[Exercise instructions]
If a line in the listing below contains the word "SymReg", count it, then please give only the number of such lines.

:::

-- ==== Sys2Proof/Machine/Operands.lean ====
section
/-! DEFINITION. The pure functions the rules compute with: conversions (rules R11, R17), the codec (R121 to R125),
field descriptors (R133), the angle and monitor arithmetic (R140, R165 to R167), and the address decode
of the symbolic registers (R53). -/

namespace Sys2Proof.Machine

/-! ## Conversions -/

/-- `s16(w)`: a word read as a signed number (rule R11). -/
def s16 (w : U16) : Int := if w.toNat < 0x8000 then (w.toNat : Int) else (w.toNat : Int) - 0x10000

/-- `u64(n)`: the 64-bit two's-complement encoding of an integer (rule R11). -/
def u64 (n : Int) : U64 := BitVec.ofInt 64 n

/-- `zext_64` of a byte or a word (rule R11). -/
def zext64 {w : Nat} (v : BitVec w) : U64 := v.setWidth 64

/-- Rounded division, a tie going up (rule R17). -/
def rdiv (a b : Nat) : Nat := (2 * a + b) / (2 * b)

/-! ## The bitfield codec -/

/-- `maskByte` (rule R121). -/
def maskByte (value mask : U8) (invert : Bool) : U8 := if invert then value &&& ~~~mask else value &&& mask

/-- `maskWord` (rule R122). -/
def maskWord (value mask : U16) (invert : Bool) : U16 := if invert then value &&& ~~~mask else value &&& mask

/-- `word(b0, b1)`: high byte first (rule R124). -/
def wordOf (b0 b1 : U8) : U16 := (b0.setWidth 16 <<< 8) ||| b1.setWidth 16

/-- `bytes(w)[0]`, the byte transmitted first (rule R125). -/
def byte0 (w : U16) : U8 := w.extractLsb' 8 8

/-- `bytes(w)[1]` (rule R125). -/
def byte1 (w : U16) : U8 := w.extractLsb' 0 8

/-- `bytes(w)` (rule R125). -/
def bytesOf (w : U16) : List U8 := [byte0 w, byte1 w]

/-- The field update of `FSETB` (rule R128): clear the field, OR in the bits as given. -/
def updateByte (old mask bits : U8) : U8 := maskByte old mask true ||| bits

/-- The field update of `FSETW` (rule R130). -/
def updateWord (old mask bits : U16) : U16 := maskWord old mask true ||| bits

/-! ## Field descriptors (rule R133): conveniences of the host, no command performs them -/

/-- The mask of a contiguous field of width `wid` at bit offset `off`. -/
def fieldMask (w wid off : Nat) : BitVec w := BitVec.ofNat w ((2 ^ wid - 1) <<< off)

/-- The in-place value of a right-aligned option number. -/
def inPlace {w : Nat} (mask : BitVec w) (off x : Nat) : BitVec w := (BitVec.ofNat w x <<< off) &&& mask

/-- The option number of an in-place value. -/
def rightAligned {w : Nat} (g : BitVec w) (off : Nat) : Nat := (g >>> off).toNat

/-! ## The encoder's arithmetic -/

/-- `reflect12` (rule R140): the 12-bit ones' complement. -/
def reflect12 (raw : U16) : U16 := (0x0FFF#16 - raw) &&& 0x0FFF#16

/-- `dircorr` (rule R140): the word as read for `CW`, unmasked. -/
def dircorr (dir : Dir) (raw : U16) : U16 :=
  match dir with
  | .cw => raw
  | .ccw => reflect12 raw

/-- The count of `EGREAL` (rules R80 and R143). -/
def angleCount (unit : AngleUnit) (angle : U16) : Int :=
  match unit with
  | .deg => 45 * (angle.toNat : Int)
  | .rad => (angle.toNat : Int)

/-- The largest position the setters accept (rule R144). -/
def maxPosition : U16 := 0x0FFF

/-! ## The monitor's arithmetic -/

/-- `busmv` (rule R166), millivolts; `>>` is the logical shift. -/
def busmv (w : U16) : Int := ((w >>> 3).toNat : Int) * 4

/-- The count of `MGBUSV` (rule R174): the sentinel when the overflow bit is set. -/
def busVoltage (ovf w : U16) : Int := if w &&& ovf ≠ 0 then -100000 else busmv w

/-- `K_CAL` (rule R167). -/
def kCal : Nat := 1342177280000000

/-- `calval(I, R)` is defined (rule R167): I × R > 0 and the result is at most 0xFFFF. -/
def calDefined (imaxUa rshUohm : U32) : Bool :=
  decide (0 < imaxUa.toNat * rshUohm.toNat) && decide (rdiv kCal (imaxUa.toNat * rshUohm.toNat) ≤ 0xFFFF)

/-- `calval(I, R)` (rule R167), meant where `calDefined` holds. -/
def calval (imaxUa rshUohm : U32) : U16 := BitVec.ofNat 16 (rdiv kCal (imaxUa.toNat * rshUohm.toNat))

/-- `CUR_LSB` (rule R39): 32 bits with the binary point 15 places up, a function of `IMAX_UA`. -/
def State.curLsb (s : State) : U32 := s.imaxUa

/-- `PWR_LSB` (rule R39): 37 bits with the binary point 15 places up, 20 × `CUR_LSB`. -/
def State.pwrLsb (s : State) : BitVec 37 := 20 * s.imaxUa.setWidth 37

/-! ## Address decode -/

/-- The symbolic registers of rule R53. -/
inductive SymReg where
  | encZpos
  | encMpos
  | encMang
  | encConfHi
  | encConfLo
  | encStatus
  | encRawAngle
  | encAngle
  | monConfig
  | monShunt
  | monBus
  | monPower
  | monCurrent
  | monCalib
  deriving DecidableEq, Repr

/-- The handle of a symbolic register (rule R53). -/
def symHandle : SymReg → Handle
  | .encZpos | .encMpos | .encMang | .encConfHi | .encConfLo | .encStatus | .encRawAngle | .encAngle => .enc
  | .monConfig | .monShunt | .monBus | .monPower | .monCurrent | .monCalib => .mon

/-- The address parameter of a symbolic register (rule R53). -/
def symAddr (p : Params) : SymReg → U8
  | .encZpos => p.encZpos
  | .encMpos => p.encMpos
  | .encMang => p.encMang
  | .encConfHi => p.encConfHi
  | .encConfLo => p.encConfLo
  | .encStatus => p.encStatus
  | .encRawAngle => p.encRawAngle
  | .encAngle => p.encAngle
  | .monConfig => p.monConfig
  | .monShunt => p.monShunt
  | .monBus => p.monBus
  | .monPower => p.monPower
  | .monCurrent => p.monCurrent
  | .monCalib => p.monCalib

/-- The width in bytes of a symbolic register (rule R53). -/
def symBytes : SymReg → Nat
  | .encConfHi | .encConfLo | .encStatus => 1
  | .encZpos | .encMpos | .encMang | .encRawAngle | .encAngle => 2
  | .monConfig | .monShunt | .monBus | .monPower | .monCurrent | .monCalib => 2

/-- The configuration register `SETCFG` writes (rule R131). -/
def configReg : Handle → SymReg
  | .enc => .encConfHi
  | .mon => .monConfig

end Sys2Proof.Machine
end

:::

[Problem solution]
5